Saxagliptin hydrochloride

合成路线和反应条件： 沙格列汀盐酸盐的合成涉及几个关键步骤。一种常见的方法是在偶联试剂的存在下偶联两种氨基酸衍生物。 （S）-(+)-对甲苯磺酰胺、乙醇钛(IV)和金刚烷-1-甲醛在羟基苯并三唑和EDC (1-乙基-3-(3-二甲基氨基丙基)碳二亚胺)存在下的酰胺偶联是一个关键步骤 .

工业生产方法： 沙格列汀盐酸盐的工业生产通常采用高效液相色谱 (HPLC) 来定量和验证该化合物。 这种方法确保了最终产品的纯度和质量 .

反应类型： 沙格列汀盐酸盐会发生各种化学反应，包括：

氧化： 此反应涉及添加氧或去除氢。

还原： 此反应涉及添加氢或去除氧。

取代： 此反应涉及用另一种原子或原子团取代一个原子或原子团。

常用试剂和条件： 这些反应中常用的试剂包括高锰酸钾等氧化剂、硼氢化钠等还原剂以及卤素等取代试剂。 这些反应的条件通常需要控制温度和pH值，以确保达到预期结果 .

主要产物： 这些反应产生的主要产物包括各种中间体，这些中间体对于沙格列汀盐酸盐的合成至关重要。 然后将这些中间体进一步加工以获得最终化合物 .

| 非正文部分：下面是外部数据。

-- ==== Sys2Proof/Laws/Exec.lean ====
section
/-! SUPPORT. Every encoded instruction is one issue of its opcode's body: what `exec` is, said once for all of them. -/

namespace Sys2Proof.Machine

open Sys2Proof

/-- What an opcode does once its gate has opened. -/
def bodyOf : Opcode → Cx → Step
  | .nop => bodyNop
  | .ifBlock => bodyIf
  | .elseBlock => bodyElse
  | .endif => bodyEndif
  | .loop => bodyLoop
  | .endloop => bodyEndloop
  | .brk => bodyBrk
  | .cont => bodyCont
  | .exit => bodyExit
  | .jmp => bodyJmp
  | .call => bodyCall
  | .ret => bodyRet
  | .yield => bodyYield
  | .sleep => bodySleep
  | .iadd => bodyIadd
  | .isub => bodyIsub
  | .imul => bodyImul
  | .imulh => bodyImulh
  | .imad => bodyDot
  | .imin => bodyImin
  | .imax => bodyImax
  | .iabs => bodyIabs
  | .ineg => bodyIneg
  | .lea => bodyLea
  | .isad => bodyIsad
  | .dp4 => bodyDot
  | .dp2 => bodyDot
  | .icmp => bodyIcmp
  | .iaddx => bodyIaddx
  | .and => bodyAnd
  | .or => bodyOr
  | .xor => bodyXor
  | .andn => bodyAndn
  | .not => bodyNot
  | .shl => bodyShl
  | .shr => bodyShr
  | .sar => bodySar
  | .rotl => bodyRotl
  | .bfe => bodyBfe
  | .bfi => bodyBfi
  | .popc => bodyPopc
  | .clz => bodyClz
  | .brev => bodyBrev
  | .sel => bodySel
  | .mov => bodyMov
  | .plop => bodyPlop
  | .pmov => bodyPmov
  | .vote => bodyVote
  | .sread => bodySread
  | .swrite => bodySwrite
  | .pack => bodyPack
  | .unpk => bodyUnpk
  | .prmt => bodyPrmt
  | .fadd => bodyFadd
  | .fsub => bodyFsub
  | .fmul => bodyFmul
  | .ffma => bodyFfma
  | .fmin => bodyFmin
  | .fmax => bodyFmax
  | .fabs => bodyFabs
  | .fneg => bodyFneg
  | .fcmp => bodyFcmp
  | .fclass => bodyFclass
  | .frnd => bodyFrnd
  | .fdiv => bodyFdiv
  | .fsqrt => bodyFsqrt
  | .fscl => bodyFscl
  | .fdot2 => bodyFdot2
  | .cvt => bodyCvt
  | .cvts => bodyCvts
  | .qpk => bodyQpk
  | .qupk => bodyQupk
  | .rcp => bodyRcp
  | .rsq => bodyRsq
  | .sqrt => bodySqrt
  | .exp2 => bodyExp2
  | .log2 => bodyLog2
  | .sin => bodySin
  | .cos => bodyCos
  | .tanh => bodyTanh
  | .sigm => bodySigm
  | .erf => bodyErf
  | .gelu => bodyGelu
  | .mupd => bodyMupd
  | .lsck => bodyLsck
  | .lsupd => bodyLsupd
  | .gnrm => bodyGnrm
  | .ld => bodyLd
  | .st => bodySt
  | .ldl => bodyLdl
  | .stl => bodyStl
  | .ldk => bodyLdk
  | .pref => bodyPref
  | .cctl => bodyCctl
  | .phase => bodyPhase
  | .fence => bodyFence
  | .cpart => bodyCpart
  | .atom => bodyAtom
  | .acas => bodyAcas
  | .afadd => bodyAfadd
  | .red => bodyRed
  | .patom => bodyPatom
  | .xch => bodyXch
  | .xred => bodyXred
  | .pld => bodyPld
  | .pst => bodyPst
  | .ptrc => bodyPtrc
  | .shfl => bodyShfl
  | .bset => bodyBset
  | .bperm => bodyBperm
  | .redx => bodyRedx
  | .cpy => bodyCpy
  | .cpy2 => bodyCpy2
  | .cpyz => bodyCpyz
  | .cwait => bodyCwait
  | .bzero => bodyBzero
  | .bcopy => bodyBcopy
  | .bcmp => bodyBcmp
  | .bfence => bodyBfence
  | .cpyx => bodyCpyx
  | .mma => bodyMma
  | .mmat => bodyMmat
  | .mzero => bodyMzero
  | .mldz => bodyMldz
  | .mst => bodyMst
  | .mfence => bodyMfence
  | .mwait => bodyMwait
  | .mstat => bodyMstat
  | .mrgOpen => bodyMrgOpen
  | .mrgPut => bodyMrgPut
  | .mrgEnd => bodyMrgEnd
  | .mrgWait => bodyMrgWait
  | .mrgStat => bodyMrgStat
  | .mrgRank => bodyMrgRank
  | .mrgDrop => bodyMrgDrop
  | .bar => bodyBar
  | .gbar => bodyGbar
  | .arrv => bodyArrv
  | .waitb => bodyWaitb
  | .launch => bodyLaunch
  | .tape => bodyTape
  | .gwait => bodyGwait
  | .trap => bodyTrap
  | .tret => bodyTret
  | .chkerr => bodyChkerr
  | .rdctr => bodyRdctr
  | .bkpt => bodyBkpt
  | .sysr => bodySysr
  | .sysw => bodySysw

/-- `exec` of an encoded instruction issues its opcode's body, with the opcode's check of the encoding. -/
theorem exec_encoded {i : Instr} {op : Opcode} {f : Fields} (h : Encoded i op f) (s : State) :
    exec i s = s.issue op f (actsAlways op) (machineCheck op) (bodyOf op) := by
  have h := h.1
  cases i <;> cases h <;> rfl

end Sys2Proof.Machine
end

Primary Use in Type 2 Diabetes Mellitus

Saxagliptin is primarily indicated for use as an adjunct to diet and exercise in adults with type 2 diabetes. It has shown effectiveness in lowering blood sugar levels, improving glycemic control as measured by reductions in glycated hemoglobin (HbA1c) levels. Clinical studies have demonstrated that saxagliptin can lead to significant improvements in fasting plasma glucose and postprandial glucose levels across diverse patient populations, including those with varying cardiovascular risk factors .

Combination Therapy

Recent studies have explored the efficacy of saxagliptin when used in combination with other treatments:

• With Insulin : Saxagliptin has been shown to be effective in patients already on insulin therapy, providing additional glycemic control .
• With Vitamin D : A study indicated that saxagliptin combined with vitamin D could help preserve beta-cell function in adult-onset type 1 diabetes, demonstrating a potential role beyond type 2 diabetes management .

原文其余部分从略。